I have read everything I could find about this film on Google, APUG, and also on other forums. I hope this post is not repetitive - and my humble apologies if otherwise.

I am getting back to film photography after a break of many years. I wanted to commit to shooting a significant amount of film, and since I need to stay on a budget, I sprung for the Ultrafine Extreme film.

- This is in 35mm; I have 100' rolls of both 100 & 400
- Has to be current-dated (no expiry printed but I bought early this spring direct from their website)
- I am using box speeds and dev times of 7:30 (ISO 100) and 11:00 (ISO 400) with Ilfosol-3, 1:14 dil., 68 deg F (got these from the Massive Dev Chart)
- I am scanning & hope to print digitally
- Mainly portraits and also hope to do some landscape (to extent possible)

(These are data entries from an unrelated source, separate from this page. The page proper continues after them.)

-- ==== Sys2Proof/Decode.lean ====
section
/-! DEFINITION. Commands as words. The opcode table of this block gives no row any bits, so no word spells a command;
requests arrive as frames over the line (10 §10.2). -/

namespace Sys2Proof

/-- The command a word spells by the table's bits: none, as no row has bits. -/
def decodeTableWord (_nbits _w : Nat) : Option Instr := none

end Sys2Proof
end

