-- ==== Sys2Proof/Machine/Port.lean ====
section
/-! DEFINITION. The memory port and its arbiter: waiting requests, grants, transfers and the withdrawal of a fetch
(05 §5.5). -/

namespace Sys2Proof.Machine

/-- The staging writer's request waits at the port (R82, R96). -/
def State.stagingWaits (s : State) : Bool := s.store.staging.isSome && s.store.port != some .staging

/-- A fetch request of the zone waits at the port (R97). -/
def State.fetchWaits (s : State) (z : ZoneId) : Bool :=
  (s.zone z).seq.fetch.isSome && s.store.port != some (.burst z)

/-- The zone's requests are of the first class: its sequencer is STALLED or PRIMING (R96). -/
def State.urgentZone (s : State) (z : ZoneId) : Bool :=
  (s.zone z).seq.state == .stalled || (s.zone z).seq.state == .priming

/-- The first zone after `ptr`, in the cyclic order, that satisfies `p` (R96). -/
def nextZone (ptr : ZoneId) (p : ZoneId → Bool) : Option ZoneId := [ptr + 1, ptr + 2, ptr + 3, ptr].find? p

/-- The vectors of burst `k` of a fetch of `count` (R97). -/
def burstLen (count k : Nat) : Nat := min 64 (count - 64 * k)

/-- The port is granted to a zone's fetcher; a waiting staging request counts the grant (R95, R96). -/
def grantFetch (z : ZoneId) (s : State) : State :=
  let n := ((s.zone z).seq.fetch.map fun f => burstLen f.tag.count f.burst).getD 0
  let w := if s.stagingWaits then incTo 255 s.store.waitCount else s.store.waitCount
  modStore (fun st => { st with port := some (.burst z), portEnd := s.now + n, waitCount := w }) s

/-- The port is granted to the staging writer, which ends its request: the wait count is 0 (R83, R95, R96, 05 §5.6). -/
def grantStaging (s : State) : State :=
  let n := (s.store.staging.map (·.vecs.length)).getD 0
  modStore (fun st => { st with port := some .staging, portEnd := s.now + n, waitCount := 0 }) s

/-- The grant decision at an idle port, by the four classes (R95, R96). -/
def arbitrate (s : State) : State :=
  if s.store.port.isSome then s else
  match nextZone s.store.ptr1 (fun z => s.fetchWaits z && s.urgentZone z) with
  | some z => modStore (fun st => { st with ptr1 := z }) (grantFetch z s)
  | none =>
    if s.stagingWaits && decide (4 ≤ s.store.waitCount) then grantStaging s else
    match nextZone s.store.ptr3 (fun z => s.fetchWaits z && !s.urgentZone z) with
    | some z => modStore (fun st => { st with ptr3 := z }) (grantFetch z s)
    | none => if s.stagingWaits then grantStaging s else s

/-- A transfer ends: the port falls free and the waiting requests are decided among (R95). -/
def releasePort (s : State) : State := arbitrate (modStore (fun st => { st with port := none }) s)

/-- A zone's fetch is withdrawn: its request goes, and a burst of it at the port is abandoned (R99). The port's next
grant is `arbitrate`. -/
def withdrawFetch (z : ZoneId) (s : State) : State :=
  modStore (fun st => if st.port = some (.burst z) then { st with port := none } else st)
    (modSeq z (fun q => { q with fetch := none }) s)

end Sys2Proof.Machine
end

It is very likely my technique is subpar, but I have a few questions I wanted to request your help & expertise -

1. The film base itself seems thinner to me compared to my old film (negatives). Which I don't really care about, but the film has been hard to get on to the reels and I have managed to strain it in places quite often (which leaves bend marks on the base). Is this indeed common? Or am I loading wrong?

2. The results have been "meh" (no, the scanning is not at fault - I have gone back and scanned my old negatives as a check). Specifically - my current results are grainy / gray and dull. Is it my development? Or should I be using a more expensive film / developer / the 1:9 dilution of Ilfosol?

3. It seems to me that there is a significant loss of contrast in shooting (portraits) against the light (evening sun). This is not a lens issue. I have old Nikon manual focus equipment, well-kept, and the lenses work fine on my DSLR shooting into the light.

4. Please can you share recommended box speed and development times?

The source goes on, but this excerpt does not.